Travel bans may still affect expats
RELIEF: EXEMPTION ON FOREIGN EMPLOYMENT INCOME Concern remains that the 66-day reduction on the 183 days is not sufficient.
South African expats who were stuck in the country during the Covid-19 hard lockdown may still be adversely affected, despite a relaxation in the number of days they have to be physically outside South African to qualify for the R1.25 million tax exemption on foreign employment income.
National Treasury and the South African Revenue Service (Sars) proposed that the 183 days be reduced to 117 to compensate for the Level 5 and Level 4 lockdowns in South Africa, when they could not leave the country.
However, industry players noted that this amendment may not be sufficient because even if they could leave SA there were still other international travel bans.
Submissions to Treasury
Both the South African Institute of Tax Professionals (Sait) and the South African Institute of Chartered Accountants (Saica) made submissions to Treasury raising their concerns about potential adverse tax consequences for taxpayers despite the change.
The industry bodies noted the fact that they were not offered the opportunity to comment earlier on the change, as it was not included in the draft Taxation Laws Amendment Bill, nor was it part of the original tranche of Covid-19 tax relief. Their concerns forced them to make the submissions outside of the normal legislative process.
The Sait personal income and employment tax work group says in its submission that foreign-sourced employment income earned between March 1, 2020 and February 28, 2021 and beyond would ordinarily have been tax exempt.
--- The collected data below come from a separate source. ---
-- ==== Sys2Proof/Laws/OkPublish.lean ====
section
/-! SUPPORT. The operations of Machine/Publish.lean keep the bounds of the host interface (`HostOk`). -/

namespace Sys2Proof.Machine

theorem sendSession_hostOk (x : SessionP) (len : Nat) (words : List Nat) (s : State) (hs : HostOk s) : HostOk
    (sendSession x len words s) := by
  simp only [sendSession]
  repeat' first
    | with_reducible assumption | split | with_reducible apply sendPort_hostOk
    | with_reducible apply sendPair_hostOk | with_reducible apply HostOk.ite | with_reducible apply HostOk.foldl
    | with_reducible apply HostOk.mk_of | with_reducible rfl | intro _ | dsimp only

theorem publishSession_hostOk (n gid : Nat) (i : Instant) (cells : Tbl Cell) (amend : Bool) (s : State) (hs : HostOk
    s) : HostOk (publishSession n gid i cells amend s) := by
  simp only [publishSession]
  repeat' first
    | with_reducible assumption | split | with_reducible apply count_hostOk
    | with_reducible apply sendSession_hostOk | with_reducible apply HostOk.ite | with_reducible apply HostOk.foldl
    | with_reducible apply HostOk.mk_of | with_reducible rfl | intro _ | dsimp only

theorem execPublishInstant_hostOk (gid index : Nat) (s : State) (hs : HostOk s) : ∃ σ, execPublishInstant gid index s
    = .next σ ∧ HostOk σ := by
  refine ⟨_, rfl, ?_⟩
  split
  · exact hs
  · split
    · exact hs
    · dsimp only
      exact freeHold_hostOk _ _ _ _ (HostOk.foldl _ _ (fun _ _ h => publishSession_hostOk _ _ _ _ _ _ h) (readMembers_hostOk _ _ _ hs))

end Sys2Proof.Machine
end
“However, as a result of the various lockdown regulations, the same foreign-sourced employment income would not be exempt due to the inability to meet the 183-day requirement.”
‘Complicated’
Sait adds that the premise on which the calculation is based (the 66 days) is that South African tax residents were prevented from leaving SA to take up employment abroad during lockdown Levels 5 and 4. However, the SA lockdown was “complicated”, and continues to be, by travel bans that were implemented worldwide.
“These foreign country lockdowns or travel bans resulted in many individuals being unable to leave or enter SA to perform their duties in the country of residence; in the country where they were assigned; or in the country where their employer is incorporated.”
David Warneke, chair of Saica’s national tax committee, says in its submission that although it appreciates the late relaxation of the number of days rule, the concern remains that the 66-day reduction on the 183 days is not sufficient.
It was not easy for many individuals to leave SA
Limited flights
“It was not that easy [or affordable] for many individuals to leave SA during the Level 3 lockdown, as there were a restricted number of fl ights during that time.”
He added that even if people were able to leave SA, they were unable to enter the countries where they were working due to travel bans imposed in those countries.
Both Saica and Sait referred to travel restrictions in Italy, Mexico, and Saudi Arabia, and some Chinese employers requesting South Africans not to return from their annual Christmas holidays in January.